Most likely cuts to these programs were included in a multi-thousand page
budget bill. The Republicans elected to Congress had a choice between two
budget bills, one of which spent $30 billion less. Following the will of the
voters who granted them a historic electoral sweep in November, they chose to
pass the smaller one. The decision to cut these particular programs was made
by one of the hundreds of lobbyists, aides, and government agency employees
that had a hand in writing the bill.

The congress people who voted for the cuts did not go down the list of federal
programs making cost/benefit analyses to decide which programs to cut. Rather,
they were presented a large package and asked to make a yes or no decision.
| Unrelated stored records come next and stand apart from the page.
/-- The scalar instructions of a core that write a value, but for the divisions, loads and links (R92). -/
def valueRows : List ValueRow :=
  [rowRR .add .add 1 xAdd, rowRR .sub .sub 1 xSub, rowRR .and .and 1 xAnd, rowRR .or .or 1 xOr, rowRR .xor .xor 1 xXor,
   rowRR .sll .sll 1 xSll, rowRR .srl .srl 1 xSrl, rowRR .sra .sra 1 xSra, rowRR .slt .slt 1 xSlt, rowRR .sltu .sltu 1 xSltu,
   rowRR .min .min 1 xMin, rowRR .max .max 1 xMax, rowRR .minu .minu 1 xMinu, rowRR .maxu .maxu 1 xMaxu,
   rowRR .addw .addw 1 xAddw, rowRR .subw .subw 1 xSubw, rowRR .mul .mul 3 xMul, rowRR .mulh .mulh 3 xMulh,
   rowRR .mulhu .mulhu 3 xMulhu] ++
  [rowRI .addi .addi xAdd, rowRI .andi .andi xAnd, rowRI .ori .ori xOr, rowRI .xori .xori xXor, rowRI .slti .slti xSlt,
   rowRI .slli .slli xSll, rowRI .srli .srli xSrl, rowRI .srai .srai xSra, rowR1 .clz .clz xClz, rowR1 .ctz .ctz xCtz,
   rowR1 .popc .popc xPopc] ++
  [⟨fun n => .ldk (.core n), .ldk, 1, fun _ => [], fun _ _ w => BitVec.ofNat 64 (imm16Of w)⟩,
   ⟨fun n => .ldks (.core n), .ldks, 1, fun _ => [], fun _ _ w => xImm (nsigned (imm16Of w) 16)⟩,
   ⟨fun n => .shk (.core n), .shk, 1, fun w => [(0, rdOf w)], fun c _ w => (c.gr (rdOf w) <<< 16) ||| BitVec.ofNat 64 (imm16Of w)⟩,
   ⟨.rdfrm, .rdfrm, 2, fun _ => [], fun _ cyc _ => BitVec.ofNat 64 (cyc / 6)⟩,
   ⟨.rdpos, .rdpos, 1, fun _ => [], fun _ cyc _ => BitVec.ofNat 64 (cyc % 6)⟩]

/-- A division: constructor, mnemonic, function (R93). -/
def divRows : List ((Issuer → W32 → Instr) × Mn × (W64 → W64 → W64)) :=
  [(.div, .div, xDiv), (.divu, .divu, xDivu), (.rem, .rem, xRem), (.remu, .remu, xRemu)]

/-- A conditional branch: constructor, mnemonic, condition (R82). -/
def branchRows : List ((Issuer → W32 → Instr) × Mn × (W64 → W64 → Bool)) :=
  [(.beq, .beq, xBeq), (.bne, .bne, xBne), (.blt, .blt, xBlt), (.bge, .bge, xBge), (.bltu, .bltu, xBltu), (.bgeu, .bgeu, xBgeu)]

/-- pc + 4 × an immediate, as a code address. -/
def pcRel (pc : Nat) (imm : Int) : Nat := (((pc : Int) + 4 * imm) % (2 ^ 41 : Int)).toNat

/-! ### Loads and stores of a core -/

/-- A load row: constructor, mnemonic, registers read, effective address, alignment, bytes, and where the data goes. -/
structure LoadRow where
  make : Fin 8 → W32 → Instr
  mn : Mn
  size : Nat
  align : Nat
  reads : W32 → List (Nat × Nat)
  file : Nat
  ea : Core → W32 → W64
  dst : Core → W32 → LoadDst

def scalarLoad (make : Issuer → W32 → Instr) (m : Mn) (k : Nat) (signed : Bool) : LoadRow :=
  ⟨fun n => make (.core n), m, k, k, fun w => [(0, rs1Of w)], 0, eaM, fun _ w => .g (rdOf w) k signed⟩

/-- The loads of a core (R88, R95, R98). -/
def loadRows : List LoadRow :=
  [scalarLoad (fun x w => .ldb (.scalar x w)) .ldb 1 true, scalarLoad .ldh .ldh 2 true, scalarLoad .ldw .ldw 4 true,
   scalarLoad .ldd .ldd 8 true, scalarLoad .ldbu .ldbu 1 false, scalarLoad .ldhu .ldhu 2 false, scalarLoad .ldwu .ldwu 4 false,
   ⟨.vld, .vld, 128, 128, fun w => [(0, rs1Of w), (2, vmPg w)], 1, eaV, fun c w => .v (rdOf w) (c.pr (vmPg w))⟩,
   ⟨.vldb32, .vldb32, 4, 4, fun w => [(0, rs1Of w), (2, vmPg w)], 1, eaV, fun c w => .bcast (rdOf w) (c.pr (vmPg w)) 4⟩,
   ⟨.vldb16, .vldb16, 2, 2, fun w => [(0, rs1Of w), (2, vmPg w)], 1, eaV, fun c w => .bcast (rdOf w) (c.pr (vmPg w)) 2⟩]

/-- A store row: constructor, mnemonic, alignment, registers read, effective address, and the bytes stored at an address. -/
structure StoreRow where
  make : Fin 8 → W32 → Instr
  mn : Mn
  align : Nat
  reads : W32 → List (Nat × Nat)
  ea : Core → W32 → W64
  bytes : Core → W32 → Nat → List (Nat × Byte)

def scalarStore (make : Issuer → W32 → Instr) (m : Mn) (k : Nat) : StoreRow :=
  ⟨fun n => make (.core n), m, k, fun w => [(0, rs1Of w), (0, rdOf w)], eaM,
    fun c w a => atAddr a (leBytes (c.gr (rdOf w)).toNat k)⟩

/-- The stores of a core (R95, R98, R201); VST stores the bytes of active lanes. -/
def storeRows : List StoreRow :=
  [scalarStore .stb .stb 1, scalarStore .sth .sth 2, scalarStore .stw .stw 4, scalarStore .std .std 8,
   ⟨.vst, .vst, 128, fun w => [(0, rs1Of w), (1, rdOf w), (2, vmPg w)], eaV,
    fun c w a => (atAddr a (leBytes (c.vr (rdOf w)).toNat 128)).filter (fun p => lane (c.pr (vmPg w)) ((p.1 - a) / 4))⟩]

/-- An effective address that R98, R99 and R190 let core `n` access with an alignment. -/
def AddressOk (hw : Hw) (n : Fin 8) (al : Nat) (ea : W64) : Prop :=
  ea.toNat % al = 0 ∧ ea.toNat < 2 ^ 41 ∧ corePerm hw n ea.toNat = true

/-- The beats of an access break no rule known at issue (R193, R219, R227), and once it is under way, as in `h`, the handoff table finds
nothing in its lines (R273). -/
def AccessOk (hw : Hw) (n : Fin 8) (pc cyc : Nat) (wr : Bool) (new : List Beat) (lines : List (Nat × Nat)) (h : Hw) : Prop :=
  beatsBad hw new = none ∧ handoffCheck n pc cyc wr lines h = h

/-- The hardware with the beats of an access placed and its operation numbered. -/
def placed (new : List Beat) (hw : Hw) : Hw := placeBeats new hw.newId

/-! ### Vector instructions -/

/-- A vector row: constructor, mnemonic, latency, destination file, registers read, and the result with its flags. -/
structure VecRow where
  make : Fin 8 → W32 → Instr
  mn : Mn
  lat : W32 → Nat
  file : Nat
  reads : W32 → List (Nat × Nat)
  value : Core → W32 → VOut × FpFlags

def vrow (make : Fin 8 → W32 → Instr) (m : Mn) (lat : Nat) (reads : W32 → List (Nat × Nat)) (f : Core → W32 → VReg × FpFlags) : VecRow :=
  ⟨make, m, fun _ => lat, 1, reads, fun c w => (.v (f c w).1, (f c w).2)⟩

def vrowBin (make : Fin 8 → W32 → Instr) (m : Mn) (lat : Nat) (op : Fmt → Nat → Nat → Nat × FpFlags) : VecRow :=
  vrow make m lat srcAB (fun c w => vBin (fmtOf w) (op (fmtOf w)) (c.pr (pgOf w)) (c.vr (rdOf w)) (c.vr (rs1Of w)) (c.vr (rs2Of w)))

def vrowUn (make : Fin 8 → W32 → Instr) (m : Mn) (op : Fmt → Nat → Nat × FpFlags) : VecRow :=
  vrow make m 1 srcA (fun c w => vUn (fmtOf w) (op (fmtOf w)) (c.pr (pgOf w)) (c.vr (rdOf w)) (c.vr (rs1Of w)))

def vrowFma (make : Fin 8 → W32 → Instr) (m : Mn) (np nc : Bool) : VecRow :=
  vrow make m 4 (fun w => [(1, rs1Of w), (1, rs2Of w), (1, vcOf w), (2, vfPg w)])
    (fun c w => vFma (vfFmt w) np nc (c.pr (vfPg w)) (c.vr (rdOf w)) (c.vr (rs1Of w)) (c.vr (rs2Of w)) (c.vr (vcOf w)))

def vrowInt (make : Fin 8 → W32 → Instr) (m : Mn) (lat : Nat) (op : Nat → Nat → Nat → Nat) : VecRow :=
  vrow make m lat srcAB
    (fun c w => (vInt (widthOf w) op (c.pr (pgOf w)) (c.vr (rdOf w)) (c.vr (rs1Of w)) (c.vr (rs2Of w)), .none))

def vrowCmp (make : Fin 8 → W32 → Instr) (m : Mn) (op : W32 → Nat → Nat → Bool × FpFlags) : VecRow :=
  ⟨make, m, fun _ => 2, 2, srcAB, fun c w =>
    (.p (vCmp (widthOf w) (op w) (c.pr (pgOf w)) (c.vr (rs1Of w)) (c.vr (rs2Of w))).1,
     (vCmp (widthOf w) (op w) (c.pr (pgOf w)) (c.vr (rs1Of w)) (c.vr (rs2Of w))).2)⟩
Politics is not as rational as the rest of the entries in this discussion
imply.

These information programs are tiny for now (though federal programs have a
way of metastasizing) and they probably provide more benefit than cost. It is
a bad policy decision to cut them, but if the alternative is making no cuts to
the budget then the whole package may be worth it.
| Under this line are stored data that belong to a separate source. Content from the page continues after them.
/-- MMA and its dual form start their operation and note its word in CORE_ALAUNCH; a sequence starts its first entry, and the sequencer
each next one at its B_e, while a word that may not stand in a sequence stops the core; FRSM starts the halted operation, of a sequence its
entry, again at the slice that CORE_FSTART names and clears VALID; without VALID it is refused, and while the array is occupied or not
stalled a conflict (R130, R131, R133, R135, R139, R140, R146). -/
def Obligations.OperationsStart : Prop :=
  ∀ (n : Fin 8) (w : W32) (s : State) (op : ArrOp) (ss : List ProStage) (d : Opnds) (h : Hw), let hw := issued s n w; let c := hw.core n
    let cyc := issueCyc c w; let aw := hw.reg (coreReg n ALAUNCH); let fs := (hw.reg (coreReg n FSTART)).toNat
    (∀ p ∈ [(Instr.mma n w, Mn.mma), (.mmaDual n w, .mmaDual)], Issues s n w p.2 →
      OpStarts n ⟨c.pc, cyc, cyc, none, none, false, 0, none⟩ w hw op ss d h →
      Does p.1 s (launchOp n op ss d ((advance n w cyc h).setReg (coreReg n ALAUNCH) w))) ∧
    (Issues s n w .mmaSeq → arrayBusy hw n cyc (entriesOcc hw n (mmSe w) (min 15 (mmSe w + mmSn w))) false false = false →
      entryOk (aseqWord hw n (mmSe w)) = true →
      OpStarts n ⟨c.pc, cyc, cyc, some (mmSe w), none, false, 0, none⟩ (aseqWord hw n (mmSe w)) hw op ss d h →
      Does (.mmaSequence n w) s ((launchOp n op ss d ((advance n w cyc h).setReg (coreReg n ALAUNCH) w)).modCore n (fun x => { x with
        seq := if mmSe w < mmSe w + mmSn w then some ⟨w, c.pc, mmSe w + 1, mmSe w + mmSn w, cyc + op.occ⟩ else none }))) ∧
    (∀ q, (s.hw.core n).seq = some q → ((s.hw.core n).ast ≠ .halting ∨ (s.hw.core n).mmacs ≠ []) →
      meterStops (s.begun.at q.at_) n.val q.at_ = false → let g := s.begun.at q.at_; let e := aseqWord s.hw n q.next
      (q.next ≤ 15 → entryOk e = true → OpStarts n ⟨q.pc, q.at_, q.at_, some q.next, none, false, 0, none⟩ e g op ss d h →
        Does (.seqEntryStart n) s ((launchOp n op ss d h).modCore n (fun x => { x with
          seq := if q.next < mmSe q.word + mmSn q.word then some ⟨q.word, q.pc, q.next + 1, mmSe q.word + mmSn q.word, q.at_ + op.occ⟩
                 else none }))) ∧
      (15 < q.next ∨ entryOk e = false →
        Does (.seqEntryStart n) s
          ((coreStopNow n (plainFault n cFOLIO_SHAPE q.pc 0 (folSyn 0x16 0 0 (some (q.next % 16)))) g).modCore n (fun x =>
            ({ x with seq := none } : Core).restArray)))) ∧
    (Issues s n w .frsm → occupied hw n cyc = true → Does (.frsm n w) s (conflict n c.pc cyc 0x30000001 hw)) ∧
    (Issues s n w .frsm → occupied hw n cyc = false → fsValid hw n = false →
      Does (.frsm n w) s (coreFault n (plainFault n cFOLIO_SHAPE c.pc 0 0x31) hw)) ∧
    (Issues s n w .frsm → occupied hw n cyc = false → fsValid hw n = true → c.ast ≠ .stalled →
      Does (.frsm n w) s (conflict n c.pc cyc 0x30000001 hw)) ∧
    (Issues s n w .frsm → occupied hw n cyc = false → fsValid hw n = true → c.ast = .stalled → mmS aw = false →
      OpStarts n ⟨c.pc, cyc, cyc, none, none, true, nbits fs 0 7, none⟩ (plainMma aw) hw op ss d h →
      Does (.frsm n w) s (launchOp n op ss d ((advance n w cyc h).clrReg (coreReg n FSTART) 0x80000000))) ∧
    (Issues s n w .frsm → occupied hw n cyc = false → fsValid hw n = true → c.ast = .stalled → mmS aw = true →
      let e := nbits fs 16 4; entryOk (aseqWord hw n e) = true →
      OpStarts n ⟨c.pc, cyc, cyc, some e, none, true, nbits fs 0 7, none⟩ (aseqWord hw n e) hw op ss d h →
      Does (.frsm n w) s ((launchOp n op ss d ((advance n w cyc h).clrReg (coreReg n FSTART) 0x80000000)).modCore n (fun x => { x with
        seq := if e < mmSe aw + mmSn aw then some ⟨aw, c.pc, e + 1, mmSe aw + mmSn aw, cyc + op.occ⟩ else none })))

/-- The operation that lands first, where no halt cuts it short, adds its steps to its banks and leaves the array, which is idle when
nothing else is in progress (R131, R135). An array that a stop halts adds the slices taken, names the next, or of a sequence the next
entry, in CORE_FSTART and is stalled; an MMAC part that waits is named from its slice 0, its banks as its launch would leave them; an
operation with no slice left simply ends (R143, R146, R181). CANCEL makes a stalled array idle (R147); a sequence entry is written while
the array is idle, and refused else (R141). The block of a fused core is unpopulated (R14, R190). -/
def Obligations.ArrayResultsAndHalts : Prop :=
  (∀ (n : Fin 8) (s : State) (o : ArrOp), let c := s.hw.core n
    firstOp c.ops = some o → (c.mmacs ≠ [] ∨ newestOp c ≠ some o ∨ ∀ x, c.halt = some x → o.land ≤ x.2) →
    let h := runOp n o o.kp o.land (s.begun.at o.land)
    Does (.mmaResultLand n) s (h.setCore n ({ h.core n with ops := (h.core n).ops.filter (fun x => decide (x ≠ o)) } : Core).restArray)) ∧
  (∀ (n : Fin 8) (s : State), let c := s.hw.core n
    (c.halt = none → Does (.arrayHalt n) s s.begun) ∧
    (∀ o k t, c.halt = some (k, t) → c.mmacs = [] → newestOp c = some o → Does (.arrayHalt n) s (haltOp n o k t .stalled (s.begun.at t))) ∧
    (∀ k t, c.halt = some (k, t) → c.mmacs = [] → newestOp c = none →
      Does (.arrayHalt n) s ((s.begun.at t).setCore n { c with halt := none, ast := .idle })) ∧
    (∀ m k t, c.halt = some (k, t) → c.mmacs.getLast? = some m →
      let h := ((setFstart n true false 0 0 (landOlder n none (s.begun.at t))).setReg (coreReg n ALAUNCH) m.word).modCore n (fun c =>
        { ((mmBanks m.word).foldl (fun c b => c.setBank b { c.bank b with live := true, dieAt := none, land := landAt t }) c).letGo m.id t with
          mmacs := []
          seq := none
          halt := none
          ast := .stalled
          arrFree := max c.arrFree (m.at_ + m.occ) })
      Does (.arrayHalt n) s (initBanks n m.word m.mode t h))) ∧
  (∀ (n : Fin 8) (o : ArrOp) (k t : Nat) (hw : Hw), let g := landOlder n (some o) hw; let h := haltOp n o k t .stalled hw; let c := h.core n
    c.halt = none ∧ c.seq = none ∧ o ∉ c.ops ∧
    (k < o.kp → c.ast = .stalled ∧
      h.reg (coreReg n FSTART) = BitVec.ofNat 32 (2 ^ 31 + b2n o.entry.isSome * 2 ^ 20 + o.entry.getD 0 % 16 * 2 ^ 16 + k % 128) ∧
      ∀ b ∈ mmBanks o.word, (c.bank b).cells = (((runOp n o k t g).core n).bank b).cells) ∧
    (o.kp ≤ k → (g.core n).seq = none → c.ast = (if c.ops = [] then .idle else .run) ∧
      ∀ b ∈ mmBanks o.word, (c.bank b).cells = (((runOp n o o.kp t g).core n).bank b).cells) ∧
    (∀ q, o.kp ≤ k → (g.core n).seq = some q → c.ast = .stalled ∧
      h.reg (coreReg n FSTART) = BitVec.ofNat 32 (2 ^ 31 + 2 ^ 20 + q.next % 16 * 2 ^ 16))) ∧
  (∀ (n : Fin 8) (u : Writer) (j : Fin 16) (v : W32) (s : State), let c := s.hw.core n
    (CoreReaches u n s → c.ast = .stalled →
      Does (.cancel n u) s ((s.begun.clrReg (coreReg n FSTART) 0x80000000).setCore n { c with ast := .idle })) ∧
    (CoreReaches u n s → c.ast ≠ .stalled → Does (.cancel n u) s s.begun) ∧
    (CoreReaches u n s → c.ast = .idle → Does (.aseqWrite n j u v) s (s.begun.setReg (coreReg n (0x200 + 4 * j.val)) v)) ∧
    (CoreReaches u n s → c.ast ≠ .idle →
      Does (.aseqWrite n j u v) s (raiseBy { cls := cPROG_WRITE_ACTIVE, sev := 1, unit := u.unit,
                                             addr := 0x4000000000 + coreReg n (0x200 + 4 * j.val) } s.begun)) ∧
    (Reaches u s → coreOn s.hw n.val = false →
      Does (.cancel n u) s (unpopulatedWrite u (0x4000000000 + coreReg n 0x100) s.begun) ∧
      Does (.aseqWrite n j u v) s (unpopulatedWrite u (0x4000000000 + coreReg n (0x200 + 4 * j.val)) s.begun)))

/-- ARD starts the read-out that its checks let through: its beats are placed, its send is under way from its first beat, its destination
folio is in use and holds the output from its landing on, and its bank dies after the last row unless RETAIN is set; MMAC does the same
into an operand folio and holds its array part until that has landed, which then starts as an MMA of its word; CHN loads a 256-byte
descriptor into a slot that nothing holds, and conflicts while something does (R136, R137, R153–R156, R171–R175, R178–R180). -/
def Obligations.ReadOutsAndChains : Prop :=
  (∀ (n : Fin 8) (w : W32) (s : State), let hw := issued s n w; let c := hw.core n; let cyc := issueCyc c w
    (∀ p h, Issues s n w .ard → ReadsOut n ⟨c.pc, cyc, ardBank w, ardCs w, ardRetain w, none⟩ hw p h →
      Does (.ard n w) s (launchReadout n w ⟨c.pc, cyc, ardBank w, ardCs w, ardRetain w, none⟩ p h)) ∧
    (∀ p h op ss d h1, Issues s n w .mmac → strict hw n = false → mmZ w = true ∨ (mmD w = false ∧ mmAcc w ≠ mcSrc w) →
      let x : ReadCtx := ⟨c.pc, cyc, mcSrc w, mcCs w, false, some (mcIb w, if mmD w then [mmFa w, mmFb w, mmFb2 w] else [mmFa w, mmFb w])⟩
      ReadsOut n x hw p h → OpStarts n ⟨c.pc, cyc, p.lam, none, some (mcIb w), false, 0, some (h.nid + 2)⟩ (plainMma w) h op ss d h1 →
      Does (.mmac n w) s ((launchReadout n w x p h1).newId.modCore n (fun y =>
        let y := if mmP w then y.holdSlot cyc (h.nid + 2) (mmPs w) op.lastEntry else y
        { y with mmacs := y.mmacs ++ [⟨h.nid + 2, w, c.pc, p.lam, op.occ, op.mode⟩], ast := .run }))) ∧
    (let i := chSlot w; let a := (c.gr (chRs1 w)).toNat; let land := cyc + latMem hw a + 3
     let new := [readBeat hw n.val hw.nid c.pc cyc 0 a 128, readBeat hw n.val hw.nid c.pc cyc 0 (a + 128) 128]
     let h := (advance n w cyc (placed new hw)).modCore n (fun y => { y.setSlot i { y.slot i with land := landAt land } with
       loads := y.loads ++ [⟨hw.nid, c.pc, land, a, .chain i, false, false, false⟩]
       rdPort := max y.rdPort (cyc + 1) })
     Issues s n w .chn → ReadsLanded c cyc [(0, chRs1 w)] → AddressOk hw n 256 (c.gr (chRs1 w)) →
     (slotHeld hw n i cyc = false → c.rdPort ≤ cyc → AccessOk hw n c.pc cyc false new [(a, cyc), (a + 128, cyc)] h → Does (.chn n w) s h) ∧
     (slotHeld hw n i cyc = true → Does (.chn n w) s (conflict n c.pc cyc (0x30000007 + i * 0x10000) hw)))) ∧
  (∀ (n : Fin 8) (s : State) (m : MmacPart) (l : List MmacPart) (op : ArrOp) (ss : List ProStage) (d : Opnds) (h : Hw),
    let c := s.hw.core n
    c.mmacs = m :: l → (c.ast = .run ∨ (c.ast = .halting ∧ l ≠ [])) → meterStops s.hw n.val m.at_ = false →
    OpStarts n ⟨m.pc, m.at_, m.at_, none, none, false, 0, some m.id⟩ (plainMma m.word)
      ((s.begun.at m.at_).setCore n { c with mmacs := l }) op ss d h →
    Does (.mmacMmaPart n) s ((launchOp n op ss d (h.setReg (coreReg n ALAUNCH) m.word)).modCore n (fun x => { x with ast := c.ast }))) ∧
  (∀ (n : Fin 8) (w : W32) (x : ReadCtx) (p : ReadPlan) (hw : Hw), x.bank < 2 → let t := launchReadout n w x p hw
    (∀ b ∈ p.beats, b ∈ t.beats) ∧ ((t.core n).bank x.bank).cells = ((hw.core n).bank x.bank).cells ∧
      ((t.core n).bank x.bank).dieAt =
        (if x.retain then ((hw.core n).bank x.bank).dieAt else some (x.cyc + bankDim ((hw.core n).bank x.bank).mode)) ∧
      (p.send ≠ [] → planSend (hw.nid + 1) x p ∈ (t.core n).sends) ∧
      (∀ f, p.dest = some f → f < 8 → ((t.core n).fol f).inUse = true ∧ ((t.core n).fol f).stripValid = true ∧
        ((t.core n).fol f).landD = landAt p.lam ∧
        ((t.core n).fol f).data = tabBytes (outFolio p.out ((hw.core n).fol f).role).1 ((hw.core n).fol f).data))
I agree that $30 billion of cuts does next to nothing to shrink the deficit.
Sadly, there is little momentum behind my man Rand Paul’s proposal to cut $500
billion, or Paul Ryan’s roadmap to reduce future Social Security and Medicare
deficits. The Republican leadership is playing budget theatre, passing tiny
cuts that make them look good without touching the politically sensitive
programs that really need shrinking. On the other hand the Democrats are
playing budget denial, fighting to keep and expand every line item on the
budget. Neither approach is very appealing to me. We need a plausible path to
avoid national bankruptcy without raising taxes to uncompetitive levels.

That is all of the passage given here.